* YOUR OBJECTIVE *
Output range, inclusive: from the line containing "case idle =>" to the line containing "refine ⟨modGuard r". Restate those lines from the data below word for word and only those.

········

section
/-!
The commands of sessions, of the Ledger and of operation records (chapters 11 and 12): the plan of each, and the timers of sessions.
-/
namespace Sys2Proof.Proofs
open Sys2Proof.Machine Sys2Proof.Claims

/-! ## HELLO, PROFILE_SELECT and SESSION_CLOSE (R522 to R525, R563) -/

section
variable {c : Packet} {role : Option Role} {s : State}

theorem helloPlan_of_ok (hlen : plen c = 4) (hzeros : zeros c 1 3 = true) :
    helloPlan c role s = if pb c 0 % 2 = 1 then Plan.done .ok (helloBytes s 1) helloDone else Plan.done .version (helloBytes s 0) id := by
  rw [helloPlan, bad_of_false (by simp [hlen, hzeros]), firstOf_none_cons, firstOf_nil]

theorem profilePlan_of_ok (hlen : plen c = 4) (hzeros : zeros c 1 3 = true) (hprofile : pb c 0 ≤ 4) :
    profilePlan c role s = Plan.done .ok (natBE 1 (if pb c 0 = 0 then s.strapReq else pb c 0) ++ [1])
      (fun s' => { s' with profileSel := pb c 0, profileNew := true }) := by
  have hone : natBE 1 1 = [1] := by decide
  rw [profilePlan, bad_of_false (by simp [hlen, hzeros, hprofile]), firstOf_none_cons, firstOf_nil, profileFor, hone, nextProfile]

/-! ## SESSION_OPEN (R556 to R562) -/

theorem sessionOpenPlan_of_ok {r : Role} {ph : Nat} (hphase : pb c 0 = ph) (hph : ph = 1 ∧ plen c = 20 ∨ ph = 2 ∧ plen c = 40)
    (hzero : c.session = 0) (hrole : roleOfCode (pb c 1) = some r) (hslot : pb c 2 ≤ 1) (hthird : pb c 3 = 0) :
    sessionOpenPlan c role s = if ph = 1 then openPhase1 c r (pb c 2) s else openPhase2 c r (pb c 2) s := by
  have hbad : (decide (c.session ≠ 0) || (decide (ph ≠ 1) && decide (ph ≠ 2)) || decide (plen c ≠ if ph = 1 then 20 else 40)
      || decide (pb c 2 > 1) || decide (pb c 3 ≠ 0)) = false := by
    obtain ⟨rfl, hlen⟩ | ⟨rfl, hlen⟩ := hph <;> simp [hzero, hlen, hslot, hthird]
  rw [sessionOpenPlan, hrole, hphase]
  dsimp only
  rw [bad_of_false hbad, firstOf_none_cons, firstOf_nil]

theorem openPhase1_of_free {r : Role} {slot : Nat} (hroom : sessionFull s r = false) (hlock : rdG s F.VAULT_STATUS_READ_LOCK = 1 → r = .operator)
    (hheld : (guardOf s r).held = false) (hkey : keylessOpen s r slot = false) :
    openPhase1 c r slot s = Plan.done .ok (natBE 4 (drawHandle s).toNat ++ natBE 16 (Config.nonce s.draws).toNat ++ vSerial s)
      (fun s' => modSec (fun k => { k with prov := some ⟨drawHandle s, r, slot, slice c.params 4 16, natBE 16 (Config.nonce s.draws).toNat⟩ })
        (draw s')) := by
  rw [openPhase1, chk_of_false hroom, chk_of_false (by simpa using hlock), chk_of_false hheld, chk_of_false hkey, firstOf_none_cons,
    firstOf_none_cons, firstOf_none_cons, firstOf_none_cons, firstOf_nil]

/-- The proof that phase 2 asks for. -/
def proofRight (c : Packet) (r : Role) (s : State) (p : Provisional) (k : List Byte) : Prop :=
  let g := BitVec.ofNat 32 (pf c 4 4)
  p.handle = g ∧ p.role = r ∧ p.slot = pb c 2
    ∧ slice c.params 8 32 = hmac k (labelQns1 ++ authM s r (pb c 2) g p.devNonce p.hostNonce)

theorem openPhase2_of_room {r : Role} {p : Provisional} {k : List Byte} (hroom : sessionFull s r = false)
    (hlock : rdG s F.VAULT_STATUS_READ_LOCK = 1 → r = .operator) (hprov : s.sec.prov = some p) (hkey : roleKey s r (pb c 2) = some k) :
    let g := BitVec.ofNat 32 (pf c 4 4)
    let m := authM s r (pb c 2) g p.devNonce p.hostNonce
    (proofRight c r s p k → openPhase2 c r (pb c 2) s =
      Plan.done .ok (natBE 4 g.toNat ++ hmac k (labelQnd1 ++ m) ++ natBE 2 (idleLimit s))
        (fun s' => openSession c ⟨g, r, pb c 2, hmac k (labelQnk1 ++ m), false, none, s'.tick⟩ s'))
    ∧ (¬ proofRight c r s p k → openPhase2 c r (pb c 2) s = Plan.done .denied [] (authFail c r)) := by
  have hready : ¬ (rdG s F.VAULT_STATUS_READ_LOCK = 1 ∧ r ≠ .operator) := fun h => h.2 (hlock h.1)
  intro g m
  rw [openPhase2, if_neg hready, if_neg (by simp [hroom]), hprov, hkey]
  exact ⟨fun hright => if_pos hright, fun hwrong => if_neg hwrong⟩

end

/-! ## The timers (R558, R562, R563) -/

theorem sessionIdle_of_open {h : BitVec 32} {x : Session} {s : State} (hopen : findSession s h = some x) :
    sessionIdle h s =
      if idleLimit s ≠ 0 ∧ s.stage ≠ .stopped ∧ x.aliveTick + idleLimit s * 100000000 ≤ s.tick then endSession h 2 s else s := by
  rw [sessionIdle, hopen]

theorem guardOf_modGuard_same (r : Role) (f : RoleGuard → RoleGuard) (s : State) : guardOf (modGuard r f s) r = f (guardOf s r) := by
  cases r <;> rfl

theorem guardOf_modGuard_other {q r : Role} (hne : q ≠ r) (f : RoleGuard → RoleGuard) (s : State) : guardOf (modGuard r f s) q = guardOf s q := by
  cases q <;> cases r <;> simp [guardOf, modGuard, modSec] at hne ⊢

theorem modGuard_sessions (r : Role) (f : RoleGuard → RoleGuard) (s : State) : (modGuard r f s).sec.sessions = s.sec.sessions := by
  cases r <;> rfl

/-- Settles O17: each command by its plan, each timer by its branches. -/
theorem sessionCommandsTakeEffect : Obligations.SessionCommandsTakeEffect := by
  refine ⟨fun c s hready hlen hzeros => ?hello, fun c r s hready hzero hrole hslot hthird hroom hlock => ?opens, fun c s hready hlen => ?close,
    fun c s hready hlen hzeros hprofile => executes_of_plan hready rfl (profilePlan_of_ok (role := roleOf s c) hlen hzeros hprofile),
    fun h x s hopen hlimit hstage => ⟨fun hlong => ?idle, fun hshort => ?alive⟩, fun s => rfl, fun r s => ?holdoff⟩
  case hello =>
    have hplan := helloPlan_of_ok (role := roleOf s c) (s := s) hlen hzeros
    refine ⟨fun hodd => executes_of_plan hready rfl (hplan.trans (if_pos hodd)), fun heven => executes_of_plan hready rfl (hplan.trans (if_neg ?_))⟩
    omega
  case opens =>
    intro h
    refine ⟨fun hphase hlen hheld hkey => executes_of_plan hready rfl ?first, fun p k hphase hlen hprov hkey => ?second⟩
    case first =>
      exact (sessionOpenPlan_of_ok (role := roleOf s c) hphase (.inl ⟨rfl, hlen⟩) hzero hrole hslot hthird).trans (openPhase1_of_free hroom hlock hheld hkey)
    case second =>
      have hplan := sessionOpenPlan_of_ok (role := roleOf s c) (s := s) hphase (.inr ⟨rfl, hlen⟩) hzero hrole hslot hthird
      obtain ⟨hright, hwrong⟩ := openPhase2_of_room (c := c) hroom hlock hprov hkey
      intro g m
      refine ⟨fun hhandle hr hs hproof => executes_of_plan hready rfl (hplan.trans (hright ⟨hhandle, hr, hs, hproof⟩)),
        fun hbad => executes_of_plan hready rfl (hplan.trans (hwrong ?_))⟩
      rintro ⟨hhandle, hr, hs, hproof⟩
      simp only [g, m, hhandle, hr, hs, hproof, ne_eq, not_true_eq_false, or_self] at hbad
  case close =>
    refine executes_of_plan hready rfl ?_
    exact (congrArg (fun x => firstOf [x] _) (bad_of_false (by simp [hlen])))
  case idle => exact congrArg _ ((sessionIdle_of_open hopen).trans (if_pos ⟨hlimit, hstage, hlong⟩))
  case alive => exact congrArg _ ((sessionIdle_of_open hopen).trans (if_neg fun h => by omega))
  case holdoff =>
    refine ⟨modGuard r (fun g => { g with held := false }) s, rfl, ?_, ?_, fun q hq => guardOf_modGuard_other hq _ s, modGuard_sessions r _ s, rfl⟩
    · rw [guardOf_modGuard_same]
    · rw [guardOf_modGuard_same]

/-! ## The Ledger's commands and OP_QUERY (R530, R573, R574) -/

section
variable {c : Packet} {role : Option Role} {s : State}

theorem ledgerReadPlan_of_ok (hlen : plen c = 8) (hzeros : zeros c 5 3 = true) (hone : 1 ≤ pb c 4) (hmany : pb c 4 ≤ 64)
    (hin : ledgerIn s.ledger (pf c 0 4) = true) :
    let k := min (pb c 4) (indexRun (pf c 0 4) s.ledger.head)
    ledgerReadPlan c role s = Plan.done .ok (natBE 4 s.ledger.head ++ natBE 4 s.ledger.tail ++ natBE 1 k ++ [0, 0, 0]
      ++ (indexFrom k (pf c 0 4)).flatMap (fun j => ledgerSlot s (j % 4096))) id := by
  intro k
  rw [ledgerReadPlan, bad_of_false (by simp [hlen, hzeros, hmany, hin]; omega), firstOf_none_cons, firstOf_nil]

theorem ledgerDrainPlan_of_ok {e : LedgerEntry} (hlen : plen c = 8) (hin : ledgerIn s.ledger (pf c 0 4) = true)
    (hslot : SMap.get s.ledger.slots none (pf c 0 4 % 4096) = some e) :
    ledgerDrainPlan c role s =
      if pf c 4 4 = e.check.toNat then Plan.done .ok [] (ledgerDrain c role (pf c 0 4)) else Plan.done .recordBad [] id := by
  rw [ledgerDrainPlan, hslot]
  dsimp only
  rw [bad_of_false (by simp [hlen, hin]), firstOf_none_cons]
  by_cases hcheck : pf c 4 4 = e.check.toNat
  · rw [if_pos hcheck, chk_of_false (by simp [hcheck]), firstOf_none_cons, firstOf_nil]
  · rw [if_neg hcheck, chk_of_true (by simpa using Ne.symm hcheck), firstOf_some_cons]

theorem opQueryPlan_of_found {o : Op} (hlen : plen c = 4) (hid : pf c 0 4 ≠ 0xFFFFFFFF) (hfound : findOp s (pf c 0 4) = some o) :
    opQueryPlan c role s = Plan.done .ok (opRecord s o)
      (fun s' => if o.st = .done then modOp o.id (fun o => { o with collected := true }) s' else draw s') := by
  rw [opQueryPlan, if_neg hid, hfound]
  dsimp only
  rw [bad_of_false (by simp [hlen]), firstOf_none_cons, firstOf_nil]

theorem opQueryPlan_of_none_pending (hlen : plen c = 4) (hid : pf c 0 4 = 0xFFFFFFFF) (hnone : completionPending s = false) :
    opQueryPlan c role s = Plan.done .ok (List.replicate 24 0) (fun s' => s') := by
  have hfind : s.ops.find? (fun o => o.st == .done && !o.collected) = none := by simpa [completionPending] using hnone
  rw [opQueryPlan, if_pos hid, hfind]
  dsimp only
  rw [bad_of_false (by simp [hlen, hid]), firstOf_none_cons, firstOf_nil]

/-! ## DEVICE_RESET (R650) -/

theorem hasPort_of_part {t : State} (hpart : t.part = s.part) (n : Nat) : hasPort t n = hasPort s n := by rw [hasPort, hasPort, hpart]

theorem hasGroup_of_part {t : State} (hpart : t.part = s.part) : hasGroup t = hasGroup s := by
  funext g
  rw [hasGroup, hasGroup, hpart]

theorem hasLane_of_part {t : State} (hpart : t.part = s.part) : hasLane t = hasLane s := by
  funext g
  rw [hasLane, hasLane, hpart]

theorem blockCodes_of_part {t : State} (hpart : t.part = s.part) : blockCodes t = blockCodes s := by
  rw [blockCodes, blockCodes, hasGroup_of_part hpart, hasLane_of_part hpart]

theorem resetNamed_of_part {t : State} (hpart : t.part = s.part) (kind tgt : Nat) : resetNamed t kind tgt = resetNamed s kind tgt := by
  rw [resetNamed, resetNamed, hasPort_of_part hpart, blockCodes_of_part hpart]

/-- A reset that R650 allows is asked for, whatever precedes the effect. -/
theorem deviceResetPlan_of_named {q : ResetReq} (hlen : plen c = 4) (hzeros : zeros c 2 2 = true) (hnamed : resetNamed s (pb c 0) (pb c 1) = some q) :
    ∃ effect, deviceResetPlan c role s = Plan.done .ok [] effect
      ∧ ∀ t : State, t.part = s.part → effect t = modClk (fun k => { k with resetReq := k.resetReq ++ [q] }) t := by
  rw [deviceResetPlan, bad_of_false (by simp [hlen, hzeros, hnamed]), firstOf_none_cons, firstOf_nil]
  refine ⟨_, rfl, fun t hpart => ?_⟩
  rw [resetNamed_of_part hpart, hnamed]

end

theorem complete_clk (c : Packet) (st : Status) (retry : Nat) (results : List Byte) (s : State) : (complete c st retry results s).clk = s.clk :=
  same_of_touch .clk (complete_touch (by decide) (Touch.refl _ s))

theorem complete_reply (c : Packet) (st : Status) (retry : Nat) (results : List Byte) (s : State) :
    (complete c st retry results s).cp.reply = some (replyBytes c st retry results) := rfl

theorem beforeEffect_clk (o : Opcode) (c : Packet) (p : Plan) (s : State) : (beforeEffect o c p s).clk = s.clk :=
  same_of_touch .clk (beforeEffect_touch (by decide) (Touch.refl _ s))

theorem beforeEffect_part (o : Opcode) (c : Packet) (p : Plan) (s : State) : (beforeEffect o c p s).part = s.part :=
  same_of_touch .part (beforeEffect_touch (by decide) (Touch.refl _ s))

/-- Settles O18: each command by its plan; what precedes a reset request changes neither the part nor the clock state. -/
theorem ledgerAndOperationCommandsTakeEffect : Obligations.LedgerAndOperationCommandsTakeEffect := by
  refine ⟨fun c s hready hlen hzeros hone hmany hin => executes_of_plan hready rfl (ledgerReadPlan_of_ok (role := roleOf s c) hlen hzeros hone hmany hin),
    fun c e s hready hlen hin hslot => ?drain, fun c s hready hlen => ⟨fun o hid hfound => ?query, fun hid hnone => ?queryNone⟩,
    fun c q s hready hlen hzeros hnamed => ?reset⟩
  case drain =>
    have hplan := ledgerDrainPlan_of_ok (role := roleOf s c) hlen hin hslot
    exact ⟨fun hcheck => executes_of_plan hready rfl (hplan.trans (if_pos hcheck)), fun hcheck => executes_of_plan hready rfl (hplan.trans (if_neg hcheck))⟩
  case query =>
    have hplan := opQueryPlan_of_found (role := roleOf s c) hlen hid hfound
    refine ⟨fun hdone => executes_of_plan hready rfl (hplan.trans ?_), fun hdone => executes_of_plan hready rfl (hplan.trans ?_)⟩
    · simp only [hdone, if_true]
    · simp only [hdone, if_false]
  case queryNone => exact executes_of_plan hready rfl (opQueryPlan_of_none_pending (role := roleOf s c) hlen hid hnone)
  case reset =>
    obtain ⟨effect, hplan, heffect⟩ := deviceResetPlan_of_named (role := roleOf s c) hlen hzeros hnamed
    have hexec := executes_of_plan hready (i := .deviceReset c) rfl hplan
    refine ⟨_, hexec, complete_reply _ _ _ _ _, ?_⟩
    rw [complete_clk, heffect _ (beforeEffect_part _ _ _ _)]
    exact congrArg (fun k : Clk => { k with resetReq := k.resetReq ++ [q] }) (beforeEffect_clk _ _ _ _)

········

* RESULT OF THIS TASK *
  case idle => exact congrArg _ ((sessionIdle_of_open hopen).trans (if_pos ⟨hlimit, hstage, hlong⟩))
  case alive => exact congrArg _ ((sessionIdle_of_open hopen).trans (if_neg fun h => by omega))
  case holdoff =>
    refine ⟨modGuard r (fun g => { g with held := false }) s, rfl, ?_, ?_, fun q hq => guardOf_modGuard_other hq _ s, modGuard_sessions r _ s, rfl⟩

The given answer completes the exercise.